In 1987 Apple approached Steve Case, then running Quantum Computer Services and the very successful QuantumLink online service for the Commodore 64, to develop a cheaper alternative to which AppleLink content could eventually be transferred. AppleLink Personal Edition ran atop Quantum's Stratus-based platform via Telenet and débuted first on the Apple II in May 1988, but Apple and Quantum squabbled over the future direction of the service and users complained about missing features that the "real" AppleLink had. (In addition, some of GE's code and protocols were allegedly used without permission, further souring the relationship.) Apple eventually paid off Quantum to get out of the contract and the Mac version as such was never released. Instead, Quantum used that money to finish the Mac client without the Apple branding but using the same underlying infrastructure, and in 1991 that client became part of Quantum's new America Online.

Although Apple had managed to cut AppleLink costs somewhat in the meantime, continued high expenditures eventually caused the company to open a new request for proposals, and in 1992 they went back to Quantum again which was now also called America Online. In return for Apple paying AOL royalties, Apple would receive a stake in the company and layer an AppleLink replacement on top of AOL's infrastructure that would additionally be offered to consumers. Due to Apple corporate turmoil the new online service, christened eWorld, didn't launch until June 1994 and ended up directly competing with other new and established ones like AOL itself, Delphi, CompuServe, Prodigy and, yes, GEnie. Apple had priced its hourly rates high to temper demand, but that ended up working too well, and they failed to even include it consistently with new Macs they sold. Apple eventually forced the issue by moving employees from AppleLink to eWorld to beef up traffic and, after Gil Amelio cancelled eWorld in March 1996, started migrating to Web-based intranet alternatives rather than move people back. AppleLink was finally shut down on March 31, 1997.
As it happens, a similar process happened with GEIS. In April 1992 GE announced plans for BusinessTalk 2000, a repackaging of the service adding a Windows client to its Mac and DOS support, X.400 and X.500 message exchange, more online databases for access, and single seats starting as low as $279 (the site license increased to $30,000). By then, however, the growing Internet had started to erode customer interest in proprietary network products, especially GEIS' core Electronic Data Interchange services.
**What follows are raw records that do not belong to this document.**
-- ==== Sys2Proof/Machine/Tab.lean ====
section
/-! DEFINITION. Sparse tables by key, and the memory of the module as one of them: strictly
rising keys, and no entry equal to what an unlisted key reads as, so that equal tables are
equal data. -/

namespace Sys2Proof.Machine

/-- A sparse table: key and value pairs, keys strictly rising. -/
abbrev Tab (α : Type) := List (Nat × α)

/-- The value under a key; an unlisted key reads as `d`. -/
def tabGet {α : Type} (d : α) : Tab α → Nat → α
  | [], _ => d
  | (k, v) :: t, a => if a = k then v else tabGet d t a

/-- Add to or replace in an association list kept in rising order of its keys. -/
def assocPut {α : Type} : List (Nat × α) → Nat → α → List (Nat × α)
  | [], a, v => [(a, v)]
  | (k, w) :: t, a, v =>
    if a = k then (a, v) :: t
    else if a < k then (a, v) :: (k, w) :: t
    else (k, w) :: assocPut t a v

/-- Remove from an association list. -/
def assocDel {α : Type} (t : List (Nat × α)) (a : Nat) : List (Nat × α) :=
  t.filter fun e => decide (e.1 ≠ a)

/-- Write a key; writing what an unlisted key reads as removes the entry. -/
def tabPut {α : Type} [DecidableEq α] (d : α) (t : Tab α) (a : Nat) (v : α) : Tab α :=
  if v = d then assocDel t a else assocPut t a v

/-- Every key of a table is at least `n`. -/
def tabFrom {α : Type} (n : Nat) : Tab α → Bool
  | [] => true
  | (k, _) :: t => decide (n ≤ k) && tabFrom n t

/-- The canonical form: keys strictly rising, no entry equal to the default. -/
def tabWf {α : Type} [DecidableEq α] (d : α) : Tab α → Bool
  | [] => true
  | (k, v) :: t => decide (v ≠ d) && tabFrom (k + 1) t && tabWf d t

/-- The table without the keys of `[lo, lo + n)`. -/
def tabErase {α : Type} (t : Tab α) (lo n : Nat) : Tab α :=
  t.filter fun e => decide (e.1 < lo) || decide (lo + n ≤ e.1)

/-- The entries of `[lo, lo + n)`. -/
def tabRange {α : Type} (t : Tab α) (lo n : Nat) : Tab α :=
  t.filter fun e => decide (lo ≤ e.1) && decide (e.1 < lo + n)

/-- Copy the keys `[src, src + n)` onto `[dst, dst + n)`. -/
def tabCopy {α : Type} [DecidableEq α] (d : α) (t : Tab α) (src dst n : Nat) : Tab α :=
  (tabRange t src n).foldl (fun acc e => tabPut d acc (e.1 - src + dst) e.2) (tabErase t dst n)

/-- Find in an association list. -/
def assocGet {α : Type} : List (Nat × α) → Nat → Option α
  | [], _ => none
  | (k, v) :: t, a => if a = k then some v else assocGet t a

/-- Add an item to a list that has no repeats. -/
def insertNew {α : Type} [DecidableEq α] (x : α) (l : List α) : List α :=
  if x ∈ l then l else l ++ [x]

/-! ### Memory -/

/-- The whole 48-bit physical address space (R369). -/
abbrev Memory := Tab Byte

/-- What a byte that nothing has written reads as. The spec leaves the contents of every
array at power-on open (R379, R485). DESIGN CHOICE, log entry 1: zero. -/
def Memory.unlisted : Byte := 0

/-- The canonical form of memory. -/
def Memory.wf (m : Memory) : Bool := tabWf Memory.unlisted m

/-- Read one byte. -/
def Memory.ld8 (m : Memory) (a : Nat) : Byte := tabGet Memory.unlisted m a

/-- Write one byte. -/
def Memory.st8 (m : Memory) (a : Nat) (v : Byte) : Memory := tabPut Memory.unlisted m a v

/-- Read `n` bytes. -/
def Memory.ldBytes (m : Memory) : Nat → Nat → List Byte
  | _, 0 => []
  | a, n + 1 => m.ld8 a :: Memory.ldBytes m (a + 1) n

/-- Write a byte list from an address upward. -/
def Memory.stBytes : Memory → Nat → List Byte → Memory
  | m, _, [] => m
  | m, a, b :: bs => Memory.stBytes (m.st8 a b) (a + 1) bs

/-- Read a little-endian number of `n` bytes (R9). -/
def Memory.ldN (m : Memory) (a n : Nat) : Nat := leNat (m.ldBytes a n)

/-- Write a little-endian number of `n` bytes (R9). -/
def Memory.stN (m : Memory) (a n v : Nat) : Memory := m.stBytes a (leBytes n v)

/-- Write zero into `[a, a + n)`. -/
def Memory.zero (m : Memory) (a n : Nat) : Memory := tabErase m a n

/-- Copy `n` bytes. -/
def Memory.copy (m : Memory) (src dst n : Nat) : Memory := tabCopy Memory.unlisted m src dst n

/-- Keep in `[base, base + cnt * 2 ^ sh)` only what a predicate of the item index selects. -/
def Memory.items (m : Memory) (base stride cnt : Nat) : List Nat :=
  (tabRange m base (stride * cnt)).foldl
    (fun acc e => let i := (e.1 - base) / stride; if acc.getLast? = some i then acc else acc ++ [i]) []

end Sys2Proof.Machine
end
GEnie, though still successful, suffered from a lack of expansion because it was only ever intended to use up excess computing capacity and GEIS' weakening revenue couldn't justify additional hardware. GEIS sold it off in 1996 as other clients started moving away from GE's proprietary services to Web-based alternatives (the screenshot above of the historical GEIS website comes from this remembrance). Both GEnie (under new owners Yovelle and later telecom IDT) and the Mark III network eventually succumbed to Y2K, as the GCOS version in use didn't handle it and it would have been too costly to move them to new platforms, and both shut down in December 1999. The majority of GEIS was reorganized as GXS (GE Global Exchange Services) in 2000, spun off in 2002, and subsequently bought out by OpenText in 2014.